[Task details]
Your answer should be the lines below from the one holding "let kept := fun" through the one holding "def busOut (outs", copied exactly and with nothing else.

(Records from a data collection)
..............................

/-- The source's sample at this tick, whether it depends on an uncorrectable word, and the voice with its decoder. -/
def State.voiceSource (s : State) (v : Voice) : Int × Bool × Voice × State :=
  let base := cueData v.words
  let len := cueLength v.words
  match cueSource v.words with
  | 0 =>
    let i := v.pos / 2 ^ (32 - len)
    let f := v.pos / 2 ^ (16 - len) % 65536
    let (a, x, s) := s.bellSample (base + 2 * i)
    let (b, y, s) := s.bellSample (base + 2 * ((i + 1) % 2 ^ len))
    (interp a b f, x || y, v, s)
  | 1 =>
    let m := sine (v.modPos / 2 ^ 20)
    let ph := wrap 32 ((v.pos : Int) + m * (bits (v.words.getD 5 0) 15 0 : Nat) * 32)
    (sine (ph / 2 ^ 20), false, v, s)
  | 2 =>
    let i := min (v.pos / 65536) (len - 1)
    let (a, x, s) := s.bellSample (base + 2 * i)
    let (b, y, s) := s.bellSample (base + 2 * min (i + 1) (len - 1))
    (interp a b (v.pos % 65536), x || y, v, s)
  | _ =>
    let i := min (v.pos / 65536) (len - 1)
    let (d, s) := s.decodeTo v.dec base (min (i + 2) len) 6
    let a := if i + 1 < len then d.before else d.pred
    (interp a d.pred (v.pos % 65536), d.lost, { v with dec := d }, s)

/-- Advance phases or position, modulo 2^32. -/
def Voice.advance (v : Voice) : Voice :=
  let st := cueStep v.words
  let v := { v with pos := (v.pos + st) % 2 ^ 32, count := v.count + 1, age := v.age + 1 }
  if cueSource v.words = 1 then
    { v with modPos := (v.modPos + st * bits (v.words.getD 5 0) 31 16 / 256) % 2 ^ 32 }
  else v

/-- The ramp of a replaced cue at this tick (R326). -/
def Voice.rampNow (v : Voice) : Int := asr (v.ramp * (v.rampLeft : Int)) 5

/-- Voice i at this tick: its matrix input, and the state after it (R322, R326). -/
def State.voiceTick (s : State) (i : Nat) : Int × State :=
  let v := s.voice i
  let left := v.rampLeft - 1
  let v := { v with rampLeft := left }
  let r := v.rampNow
  if v.phase = 0 then (r, s.setVoice i (if left = 0 then {} else v))
  else if v.fresh then (r, s.setVoice i { v with fresh := false })
  else
    let (x, bad, v, s) := s.voiceSource v
    let s := if bad then (s.satInc F.BELL_ERRS.mem_zeroed).set1 F.BELL_IRQ.mem_error else s
    let x := if bad then 0 else x
    let (n, d) := v.env
    let out := sat24 (Int.fdiv (x * (n : Int) * (bits (v.words.getD 7 0) 31 16 : Nat) * (v.level : Int)) ((d * 2 ^ 29 : Nat) : Int))
    (out + r, s.setVoice i (({ v with last := out } : Voice).advance))

/-! ## Commands used at a tick (R324–R327) -/

/-- Voice i belongs to the command's sender. -/
def State.owns (s : State) (rim : Bool) (i : Nat) : Bool :=
  bit (s.rd (F.BELL_VOICE_OWN.own (i / 16))) (2 * (i % 16) + (if rim then 1 else 0))

/-- Decide a command's effect record: 0 SHOWN with a time in ns, 1 NOT_SHOWN, 2 OVERTAKEN (R327). -/
def State.cueRecord (s : State) (p : Option Photon) (status time : Nat) : State :=
  match p with
  | none => s
  | some p => if s.der.photons.contains p then (s.dropPhoton p).writePhoton p status 0 0 0 time else s

/-- Starts taken at this tick whose records are open: voice and record. -/
abbrev OpenStarts := List (Nat × Option Photon)

/-- A refused command. -/
def State.cueRefused (s : State) (c : CueCmd) : State := s.refuseCue.cueRecord c.record 1 0

/-- Start or restart the entry's voice (R326). -/
def State.cueStart (s : State) (c : CueCmd) (w : List Nat) : State :=
  let i := cueVoice w
  let v := s.voice i
  let replaced := v.phase != 0 && v.cue != c.cue
  let n : Voice := { cue := c.cue, level := c.arg, words := w, fresh := true,
                     ramp := if replaced then v.last else v.ramp, rampLeft := if replaced then 32 else v.rampLeft }
  s.setVoice i (n.enter 1)

/-- Take one command: refused, or it acts; a later command for a voice overtakes the starts of this tick on it. -/
def State.takeCue (s : State) (st : OpenStarts) (c : CueCmd) : OpenStarts × State :=
  let (e, s) := s.cueEntry c.cue
  match e with
  | none => (st, s.cueRefused c)
  | some w =>
    if !bit (w.getD 0 0) 31 || !cueGood w then (st, s.cueRefused c)
    else
      let i := cueVoice w
      let s := (st.filter (·.1 == i)).foldl (fun s p => s.cueRecord p.2 2 0) s
      let st := st.filter (·.1 != i)
      let v := s.voice i
      if !s.owns c.rim i then (st, s.cueRefused c)
      else if c.arg = 0 ∨ c.arg = 0xFF then
        if v.phase ≠ 0 ∧ v.cue = c.cue then
          let s := s.setVoice i (if c.arg = 0 then v.release else v.stop)
          (st, s.cueRecord c.record 0 (nsOf s.now))
        else (st, s.cueRecord c.record 1 0)
      else if v.phase ≠ 0 ∧ v.cue ≠ c.cue ∧ cuePriority w < cuePriority v.words then (st, s.cueRefused c)
      else (st ++ [(i, c.record)], s.cueStart c w)

/-- The commands used at this tick: those that landed before its edge, at most 64, in landing order (R325). -/
def State.takeCues (s : State) : State :=
  let now := s.now
  let ready := (s.bell.queue.takeWhile fun (c : CueCmd) => decide (c.landed < now)).take 64
  let s := { s with bell.queue := s.bell.queue.drop ready.length }
  let (st, s) := ready.foldl (fun (a : OpenStarts × State) c => a.2.takeCue a.1 c) ([], s)
  st.foldl (fun s p => s.cueRecord p.2 0 (nsOf (tickPeriodBell + s.now))) s

/-! ## Matrix, limiters, sinks (R328–R332) -/

/-- The sign of a sample has changed, or it is 0. -/
def crosses (now before : Int) : Bool := now == 0 || decide (now < 0) != decide (before < 0)

/-- Limiter step (R329): gain and output; `q` bounds each held sample. -/
def limitGain (c prev step : Nat) (line : List Int) : Nat :=
  let q := fun (x : Int) => if x = 0 then 65536 else min 65536 (65536 * c / x.natAbs)
  line.zipIdx.foldl (fun g p =>
    let qj := q p.1
    if qj < prev then min g (prev - (prev - qj) / (p.2 + 1)) else g) (min 65536 (prev + 2 ^ step))

/-- Bus b takes x: the limiter's output. -/
def State.limit (s : State) (b : Nat) (x : Int) : Int × State :=
  let l := mget (fun _ => {}) s.bell.limiters b
  let n := if s.on (F.BELL_BUS.ll b) then 1 else 33
  let line := l.line ++ [x]
  let line := List.replicate (n - line.length) 0 ++ line.drop (line.length - n)
  let g := limitGain ((s.rd (F.BELL_BUS.ceiling b) + 1) * 32768 - 1) l.gain (s.rd (F.BELL_BUS.release_step b)) line
  let y := asr (line.headD 0 * (g : Int)) 16
  let s := if g / 2 < s.rd (F.BELL_BUS.min_gain b) then s.wr (F.BELL_BUS.min_gain b) (g / 2) else s
  let s := if g < 65536 then s.set1 F.BELL_IRQ.limiting else s
  (y, { s with bell.limiters := mset (fun _ => {}) s.bell.limiters b { gain := g, line := line.drop 1 } })

/-- The 256 matrix inputs (R328). -/
def State.bellInputs (s : State) (voices tdm : List Int) : SMap Int :=
  let put := fun (m : SMap Int) (i : Nat) (v : Int) => mset (fun _ => 0) m i v
  let m := voices.zipIdx.foldl (fun (m : SMap Int) p => put m p.2 p.1) []
  let m := (List.range 64).foldl (fun (m : SMap Int) j =>
    let p := j / 8
    let live := s.on (F.BELL_TDM.enable p) && s.on (F.BELL_TDM.input p) && s.on (F.BELL_TDM_STATUS.locked p)
    put m (128 + j) (if live then sat24 (tdm.getD j 0) else 0)) m
  (List.range 64).foldl (fun (m : SMap Int) b => put m (192 + b) (mget (fun _ => 0) s.bell.outs b)) m

/-- The sum of a bus over its crosspoints, with its gain (R328). -/
def State.busSum (s : State) (inputs : SMap Int) (b : Nat) : Int :=
  let get := mget (fun _ => (0 : Int))
  let sum := (s.bell.xp.filter fun (p : Nat × Route) => p.1 / 256 == b).foldl (fun (a : Int) p =>
    let x := get inputs (p.1 % 256)
    a + x * (p.2.at s.now (crosses x (get s.bell.inputs (p.1 % 256))) : Nat)) 0
  asr (asr sum 14 * (((mget (fun _ => {}) s.bell.busGain b).at s.now false : Nat) : Int)) 14

/-- Advance every gain change. -/
def State.stepRoutes (s : State) (inputs : SMap Int) : State :=
  let get := mget (fun _ => (0 : Int))
  let now := s.now
  let old := s.bell.inputs
  let xp := s.bell.xp.map fun (p : Nat × Route) => (p.1, p.2.step now (crosses (get inputs (p.1 % 256)) (get old (p.1 % 256))))
  let gains := s.bell.busGain.map fun (p : Nat × Route) => (p.1, p.2.step now false)
  let kept := fun (p : Nat × Route) => decide (p.2 ≠ {})
  { s with bell.xp := xp.filter kept, bell.busGain := gains.filter kept }

/-- A bus as a sink takes it: 0xFF is mute (R331). -/
def busOut (outs : SMap Int) (b : Nat) : Int := if b = 0xFF then 0 else mget (fun _ => 0) outs b

/-- A source of a sink, from the limiter outputs of a tick (R332). -/
def MixSrc.value (outs : SMap Int) : MixSrc → Int
  | .bus b => busOut outs b
  | .mix a b i =>
    let w : Int := (min i 64 : Nat)
    asr (a.value outs * (64 - w)) 6 + asr (busOut outs b * w) 6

..............................

[Result of this exercise]
  let kept := fun (p : Nat × Route) => decide (p.2 ≠ {})
  { s with bell.xp := xp.filter kept, bell.busGain := gains.filter kept }

/-- A bus as a sink takes it: 0xFF is mute (R331). -/
def busOut (outs : SMap Int) (b : Nat) : Int := if b = 0xFF then 0 else mget (fun _ => 0) outs b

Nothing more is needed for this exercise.